## About this task
Could you reproduce every entry that follows, exactly as shown?

## Data to use

-- ==== Sys2Proof/Machine/Flags.lean ====
section
/-!
DEFINITION. The block has no flags and no condition codes (10_state.md R24), so no flag computation
stands here; this file holds the read-only status outputs the host sees (R28) and the observation of
a decode (R25; 92_eei_decisions.md D19).
-/

namespace Sys2Proof.Machine

/-- The 2-bit code of `phase`; 0b00 is not used (R22). -/
def phaseCode : Phase → BitVec 2
  | .running => 0b01
  | .done => 0b10
  | .error => 0b11

/-- The 2-bit code of `err_kind`; 3 is unused (R23, R89). -/
def errCode : ErrKind → BitVec 2
  | .none => 0
  | .truncated => 1
  | .badTag => 2

/-- What the host sees at the status port: `phase`, `err_kind` and `cursor`, each read-only (R28). -/
def State.statusPort (s : State) : BitVec 2 × BitVec 2 × Nat :=
  (phaseCode s.phase, errCode s.errKind, s.cursor)

/-- The observation of a decode: (out, phase, err_kind, cursor) (R25, D19). `px` and `cache` are not
in it: the host cannot see them (D16). -/
structure Observation where
  out : List Pixel
  phase : Phase
  errKind : ErrKind
  cursor : Nat
  deriving DecidableEq, Repr

/-- What can be observed of a state. -/
def State.observe (s : State) : Observation :=
  { out := s.out, phase := s.phase, errKind := s.errKind, cursor := s.cursor }

end Sys2Proof.Machine
end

## Written reply
-- ==== Sys2Proof/Machine/Flags.lean ====
section
/-!
DEFINITION. The block has no flags and no condition codes (10_state.md R24), so no flag computation
stands here; this file holds the read-only status outputs the host sees (R28) and the observation of
a decode (R25; 92_eei_decisions.md D19).
-/

namespace Sys2Proof.Machine

/-- The 2-bit code of `phase`; 0b00 is not used (R22). -/
def phaseCode : Phase → BitVec 2
  | .running => 0b01
  | .done => 0b10
  | .error => 0b11

/-- The 2-bit code of `err_kind`; 3 is unused (R23, R89). -/
def errCode : ErrKind → BitVec 2
  | .none => 0
  | .truncated => 1
  | .badTag => 2

/-- What the host sees at the status port: `phase`, `err_kind` and `cursor`, each read-only (R28). -/
def State.statusPort (s : State) : BitVec 2 × BitVec 2 × Nat :=
  (phaseCode s.phase, errCode s.errKind, s.cursor)

/-- The observation of a decode: (out, phase, err_kind, cursor) (R25, D19). `px` and `cache` are not
in it: the host cannot see them (D16). -/
structure Observation where
  out : List Pixel
  phase : Phase
  errKind : ErrKind
  cursor : Nat
  deriving DecidableEq, Repr

/-- What can be observed of a state. -/
def State.observe (s : State) : Observation :=
  { out := s.out, phase := s.phase, errKind := s.errKind, cursor := s.cursor }

end Sys2Proof.Machine
end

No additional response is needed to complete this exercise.